[Start of section]

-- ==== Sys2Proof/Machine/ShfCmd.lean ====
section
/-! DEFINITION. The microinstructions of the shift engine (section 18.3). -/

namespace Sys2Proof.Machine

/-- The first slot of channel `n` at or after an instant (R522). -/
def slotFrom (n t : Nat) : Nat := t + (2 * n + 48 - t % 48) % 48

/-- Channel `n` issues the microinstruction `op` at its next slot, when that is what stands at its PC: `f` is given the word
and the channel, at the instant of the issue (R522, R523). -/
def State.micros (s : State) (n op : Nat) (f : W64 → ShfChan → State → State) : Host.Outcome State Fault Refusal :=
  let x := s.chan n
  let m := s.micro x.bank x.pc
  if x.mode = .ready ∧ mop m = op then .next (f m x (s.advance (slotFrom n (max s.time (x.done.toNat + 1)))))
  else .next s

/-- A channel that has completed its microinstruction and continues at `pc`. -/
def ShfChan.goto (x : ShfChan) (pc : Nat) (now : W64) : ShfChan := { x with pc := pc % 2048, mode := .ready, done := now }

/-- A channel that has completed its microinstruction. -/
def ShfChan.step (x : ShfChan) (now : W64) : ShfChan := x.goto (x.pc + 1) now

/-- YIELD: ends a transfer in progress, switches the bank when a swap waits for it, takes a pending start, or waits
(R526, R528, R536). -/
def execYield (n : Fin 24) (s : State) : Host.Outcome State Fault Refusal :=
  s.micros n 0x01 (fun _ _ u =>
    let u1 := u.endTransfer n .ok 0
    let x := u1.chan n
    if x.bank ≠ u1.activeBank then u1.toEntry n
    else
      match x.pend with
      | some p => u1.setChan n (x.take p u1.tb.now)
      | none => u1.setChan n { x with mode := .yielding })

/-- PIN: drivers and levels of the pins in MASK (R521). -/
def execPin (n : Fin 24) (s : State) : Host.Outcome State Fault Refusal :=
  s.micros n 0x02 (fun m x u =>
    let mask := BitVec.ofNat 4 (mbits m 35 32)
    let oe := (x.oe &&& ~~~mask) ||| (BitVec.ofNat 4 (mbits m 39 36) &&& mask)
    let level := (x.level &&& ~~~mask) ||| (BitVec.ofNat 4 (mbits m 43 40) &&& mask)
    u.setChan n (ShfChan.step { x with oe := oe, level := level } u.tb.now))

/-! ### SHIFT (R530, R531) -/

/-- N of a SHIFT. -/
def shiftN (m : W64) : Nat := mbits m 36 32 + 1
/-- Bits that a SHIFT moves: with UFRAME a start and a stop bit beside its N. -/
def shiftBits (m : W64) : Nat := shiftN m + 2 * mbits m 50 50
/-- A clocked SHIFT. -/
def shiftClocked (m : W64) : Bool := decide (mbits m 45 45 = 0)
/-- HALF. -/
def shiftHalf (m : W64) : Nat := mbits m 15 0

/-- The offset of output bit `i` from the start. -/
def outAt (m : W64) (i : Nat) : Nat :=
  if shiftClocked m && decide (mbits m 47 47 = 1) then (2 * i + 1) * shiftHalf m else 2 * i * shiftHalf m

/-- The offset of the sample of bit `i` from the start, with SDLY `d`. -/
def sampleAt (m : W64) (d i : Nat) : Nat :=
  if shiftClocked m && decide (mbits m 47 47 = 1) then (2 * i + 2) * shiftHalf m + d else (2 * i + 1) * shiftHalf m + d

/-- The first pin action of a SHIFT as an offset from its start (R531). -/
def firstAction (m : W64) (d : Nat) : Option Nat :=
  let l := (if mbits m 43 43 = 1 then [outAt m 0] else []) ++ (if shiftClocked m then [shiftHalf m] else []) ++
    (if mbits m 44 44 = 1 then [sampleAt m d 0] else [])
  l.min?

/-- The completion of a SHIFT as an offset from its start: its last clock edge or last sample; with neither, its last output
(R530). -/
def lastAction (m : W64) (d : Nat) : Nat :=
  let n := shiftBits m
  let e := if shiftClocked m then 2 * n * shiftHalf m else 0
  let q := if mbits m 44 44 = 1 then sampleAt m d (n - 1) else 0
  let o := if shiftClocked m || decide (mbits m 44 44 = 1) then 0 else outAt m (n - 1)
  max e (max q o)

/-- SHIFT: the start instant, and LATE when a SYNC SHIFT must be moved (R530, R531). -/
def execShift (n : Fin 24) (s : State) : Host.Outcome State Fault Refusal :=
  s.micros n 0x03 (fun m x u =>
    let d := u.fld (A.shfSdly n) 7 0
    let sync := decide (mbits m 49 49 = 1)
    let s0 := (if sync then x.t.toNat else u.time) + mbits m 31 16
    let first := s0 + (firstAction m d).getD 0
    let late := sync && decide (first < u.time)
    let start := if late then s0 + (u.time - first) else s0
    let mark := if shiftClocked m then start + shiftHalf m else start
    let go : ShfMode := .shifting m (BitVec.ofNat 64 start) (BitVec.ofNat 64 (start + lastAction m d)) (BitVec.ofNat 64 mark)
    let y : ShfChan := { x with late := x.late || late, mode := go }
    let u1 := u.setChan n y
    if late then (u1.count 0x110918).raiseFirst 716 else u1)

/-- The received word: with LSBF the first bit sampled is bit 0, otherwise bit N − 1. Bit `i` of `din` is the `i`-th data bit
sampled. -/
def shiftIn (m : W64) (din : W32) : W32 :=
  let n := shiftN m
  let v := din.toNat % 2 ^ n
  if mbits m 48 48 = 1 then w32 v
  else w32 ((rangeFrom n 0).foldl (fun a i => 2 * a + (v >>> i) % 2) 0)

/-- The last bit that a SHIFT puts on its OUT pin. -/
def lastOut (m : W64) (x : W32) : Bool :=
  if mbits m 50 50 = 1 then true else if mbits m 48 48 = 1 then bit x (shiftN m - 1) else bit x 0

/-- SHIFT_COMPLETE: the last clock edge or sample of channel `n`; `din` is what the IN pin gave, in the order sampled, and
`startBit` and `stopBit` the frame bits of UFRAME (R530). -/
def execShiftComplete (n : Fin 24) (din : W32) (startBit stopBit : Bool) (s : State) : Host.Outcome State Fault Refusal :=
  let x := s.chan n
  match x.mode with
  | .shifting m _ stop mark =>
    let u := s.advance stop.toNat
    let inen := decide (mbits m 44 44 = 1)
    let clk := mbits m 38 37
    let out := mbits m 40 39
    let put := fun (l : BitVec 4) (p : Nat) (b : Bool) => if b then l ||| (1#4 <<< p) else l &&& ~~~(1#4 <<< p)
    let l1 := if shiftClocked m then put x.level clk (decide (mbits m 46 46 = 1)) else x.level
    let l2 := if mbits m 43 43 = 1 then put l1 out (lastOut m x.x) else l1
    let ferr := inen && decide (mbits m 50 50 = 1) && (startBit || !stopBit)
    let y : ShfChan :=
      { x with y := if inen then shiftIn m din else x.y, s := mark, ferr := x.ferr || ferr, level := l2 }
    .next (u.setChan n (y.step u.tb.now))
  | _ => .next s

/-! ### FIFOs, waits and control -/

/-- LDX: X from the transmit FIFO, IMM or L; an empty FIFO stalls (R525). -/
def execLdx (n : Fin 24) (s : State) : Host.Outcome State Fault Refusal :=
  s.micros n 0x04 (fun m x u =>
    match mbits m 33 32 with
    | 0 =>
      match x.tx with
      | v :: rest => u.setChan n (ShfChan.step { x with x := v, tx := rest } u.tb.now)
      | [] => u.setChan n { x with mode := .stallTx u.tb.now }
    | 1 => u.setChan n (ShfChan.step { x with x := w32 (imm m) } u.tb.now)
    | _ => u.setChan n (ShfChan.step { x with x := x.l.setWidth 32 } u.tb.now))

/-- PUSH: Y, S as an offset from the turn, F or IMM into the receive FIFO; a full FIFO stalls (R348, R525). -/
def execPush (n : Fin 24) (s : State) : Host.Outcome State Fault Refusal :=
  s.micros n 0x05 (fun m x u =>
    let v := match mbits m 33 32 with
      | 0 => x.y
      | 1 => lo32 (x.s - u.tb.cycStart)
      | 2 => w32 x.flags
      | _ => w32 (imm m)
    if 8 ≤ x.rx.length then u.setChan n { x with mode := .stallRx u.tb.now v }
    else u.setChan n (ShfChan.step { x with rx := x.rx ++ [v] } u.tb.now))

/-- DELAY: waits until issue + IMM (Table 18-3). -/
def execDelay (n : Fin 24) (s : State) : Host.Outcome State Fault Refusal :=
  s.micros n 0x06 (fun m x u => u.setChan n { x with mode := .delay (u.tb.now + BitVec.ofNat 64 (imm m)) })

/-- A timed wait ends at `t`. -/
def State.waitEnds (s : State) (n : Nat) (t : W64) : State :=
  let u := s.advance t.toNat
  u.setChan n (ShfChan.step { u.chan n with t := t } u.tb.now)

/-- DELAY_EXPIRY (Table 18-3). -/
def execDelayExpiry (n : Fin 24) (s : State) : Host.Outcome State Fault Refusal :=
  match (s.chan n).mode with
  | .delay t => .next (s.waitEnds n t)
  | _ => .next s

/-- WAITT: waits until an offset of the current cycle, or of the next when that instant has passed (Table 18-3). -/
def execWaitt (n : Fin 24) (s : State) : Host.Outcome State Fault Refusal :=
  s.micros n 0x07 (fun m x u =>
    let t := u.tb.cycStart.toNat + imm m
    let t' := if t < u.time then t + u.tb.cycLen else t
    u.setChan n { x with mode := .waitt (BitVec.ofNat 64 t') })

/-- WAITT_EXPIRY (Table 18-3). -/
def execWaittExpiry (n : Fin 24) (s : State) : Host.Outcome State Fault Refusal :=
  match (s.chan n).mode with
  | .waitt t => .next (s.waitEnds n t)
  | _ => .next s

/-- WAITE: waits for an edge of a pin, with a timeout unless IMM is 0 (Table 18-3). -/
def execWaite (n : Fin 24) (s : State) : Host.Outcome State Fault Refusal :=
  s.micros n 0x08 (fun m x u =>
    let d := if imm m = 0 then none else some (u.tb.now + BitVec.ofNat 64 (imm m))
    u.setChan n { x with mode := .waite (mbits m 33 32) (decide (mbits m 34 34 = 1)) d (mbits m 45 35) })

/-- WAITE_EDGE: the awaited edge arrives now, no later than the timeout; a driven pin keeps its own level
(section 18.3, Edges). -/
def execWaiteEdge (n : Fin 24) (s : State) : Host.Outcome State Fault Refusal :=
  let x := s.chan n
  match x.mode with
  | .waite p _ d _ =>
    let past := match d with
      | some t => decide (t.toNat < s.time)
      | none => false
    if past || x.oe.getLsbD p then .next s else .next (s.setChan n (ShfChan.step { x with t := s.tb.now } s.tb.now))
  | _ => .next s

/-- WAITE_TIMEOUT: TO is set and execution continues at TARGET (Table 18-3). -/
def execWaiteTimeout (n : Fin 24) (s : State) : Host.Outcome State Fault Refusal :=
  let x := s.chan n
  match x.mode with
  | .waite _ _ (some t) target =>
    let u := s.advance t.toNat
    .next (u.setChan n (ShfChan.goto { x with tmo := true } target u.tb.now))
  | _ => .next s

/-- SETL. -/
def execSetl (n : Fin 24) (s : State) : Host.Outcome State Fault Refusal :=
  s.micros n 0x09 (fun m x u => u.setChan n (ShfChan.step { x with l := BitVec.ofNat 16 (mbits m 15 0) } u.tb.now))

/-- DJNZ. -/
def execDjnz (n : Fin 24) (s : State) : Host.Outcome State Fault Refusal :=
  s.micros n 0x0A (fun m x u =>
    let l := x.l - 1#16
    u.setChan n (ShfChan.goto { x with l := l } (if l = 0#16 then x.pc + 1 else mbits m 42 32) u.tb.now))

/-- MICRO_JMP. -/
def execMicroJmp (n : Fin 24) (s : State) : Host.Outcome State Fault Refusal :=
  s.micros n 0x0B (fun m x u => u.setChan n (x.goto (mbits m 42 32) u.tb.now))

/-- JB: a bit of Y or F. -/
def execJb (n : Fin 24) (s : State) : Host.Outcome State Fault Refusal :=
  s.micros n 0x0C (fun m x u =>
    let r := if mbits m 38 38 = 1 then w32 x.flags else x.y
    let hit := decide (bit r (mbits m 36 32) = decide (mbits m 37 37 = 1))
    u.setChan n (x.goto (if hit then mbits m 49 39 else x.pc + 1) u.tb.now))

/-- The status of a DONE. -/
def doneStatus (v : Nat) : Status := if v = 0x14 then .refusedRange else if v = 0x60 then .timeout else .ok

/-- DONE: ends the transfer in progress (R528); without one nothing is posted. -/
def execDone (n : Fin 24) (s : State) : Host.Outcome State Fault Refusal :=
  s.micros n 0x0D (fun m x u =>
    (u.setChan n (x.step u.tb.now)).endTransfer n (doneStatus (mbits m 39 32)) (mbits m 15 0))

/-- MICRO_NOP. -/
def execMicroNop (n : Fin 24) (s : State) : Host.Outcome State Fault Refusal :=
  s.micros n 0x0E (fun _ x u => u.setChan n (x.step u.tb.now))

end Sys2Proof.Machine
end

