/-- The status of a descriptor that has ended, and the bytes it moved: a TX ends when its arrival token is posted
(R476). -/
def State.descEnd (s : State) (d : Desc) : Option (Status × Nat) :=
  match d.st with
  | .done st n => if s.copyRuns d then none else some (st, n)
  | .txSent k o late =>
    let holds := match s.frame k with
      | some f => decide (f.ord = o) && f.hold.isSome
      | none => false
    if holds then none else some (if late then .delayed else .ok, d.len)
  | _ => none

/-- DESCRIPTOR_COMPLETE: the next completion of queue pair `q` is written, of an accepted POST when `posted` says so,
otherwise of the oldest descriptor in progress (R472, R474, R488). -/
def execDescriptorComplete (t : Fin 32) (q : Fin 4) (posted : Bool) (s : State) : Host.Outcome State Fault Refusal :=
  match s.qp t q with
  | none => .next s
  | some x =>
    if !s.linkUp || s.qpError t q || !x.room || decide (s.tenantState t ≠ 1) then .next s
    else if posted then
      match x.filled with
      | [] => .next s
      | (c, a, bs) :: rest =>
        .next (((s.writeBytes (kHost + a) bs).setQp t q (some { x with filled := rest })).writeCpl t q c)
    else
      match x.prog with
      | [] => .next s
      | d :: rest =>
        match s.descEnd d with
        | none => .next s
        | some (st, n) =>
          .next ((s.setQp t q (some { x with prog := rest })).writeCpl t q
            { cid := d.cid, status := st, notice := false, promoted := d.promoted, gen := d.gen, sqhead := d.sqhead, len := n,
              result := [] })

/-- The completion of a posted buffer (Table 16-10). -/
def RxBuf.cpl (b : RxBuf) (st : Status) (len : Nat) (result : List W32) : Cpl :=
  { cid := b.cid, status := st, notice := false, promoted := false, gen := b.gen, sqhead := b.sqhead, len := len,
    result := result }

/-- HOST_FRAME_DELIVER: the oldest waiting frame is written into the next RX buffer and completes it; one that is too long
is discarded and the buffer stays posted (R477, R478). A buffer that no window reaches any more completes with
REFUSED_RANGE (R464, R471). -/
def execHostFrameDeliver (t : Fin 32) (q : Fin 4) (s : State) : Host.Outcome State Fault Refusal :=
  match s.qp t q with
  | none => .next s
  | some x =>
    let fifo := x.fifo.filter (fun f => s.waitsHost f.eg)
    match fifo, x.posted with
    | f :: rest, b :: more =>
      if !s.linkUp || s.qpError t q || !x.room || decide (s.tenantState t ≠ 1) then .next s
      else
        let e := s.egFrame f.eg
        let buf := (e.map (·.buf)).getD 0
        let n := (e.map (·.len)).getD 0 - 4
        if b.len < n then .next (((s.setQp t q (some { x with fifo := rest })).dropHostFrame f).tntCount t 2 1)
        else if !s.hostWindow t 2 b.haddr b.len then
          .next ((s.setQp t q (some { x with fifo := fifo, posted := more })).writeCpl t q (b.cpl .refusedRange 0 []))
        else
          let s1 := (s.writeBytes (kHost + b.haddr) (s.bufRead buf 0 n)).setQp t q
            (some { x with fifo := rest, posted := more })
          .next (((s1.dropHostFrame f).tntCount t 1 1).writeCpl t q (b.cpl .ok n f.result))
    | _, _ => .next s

[End of section]

What this task involves = Counting lines with the word "tenantState" in the listing, state the resulting number and nothing else.

Written solution = 2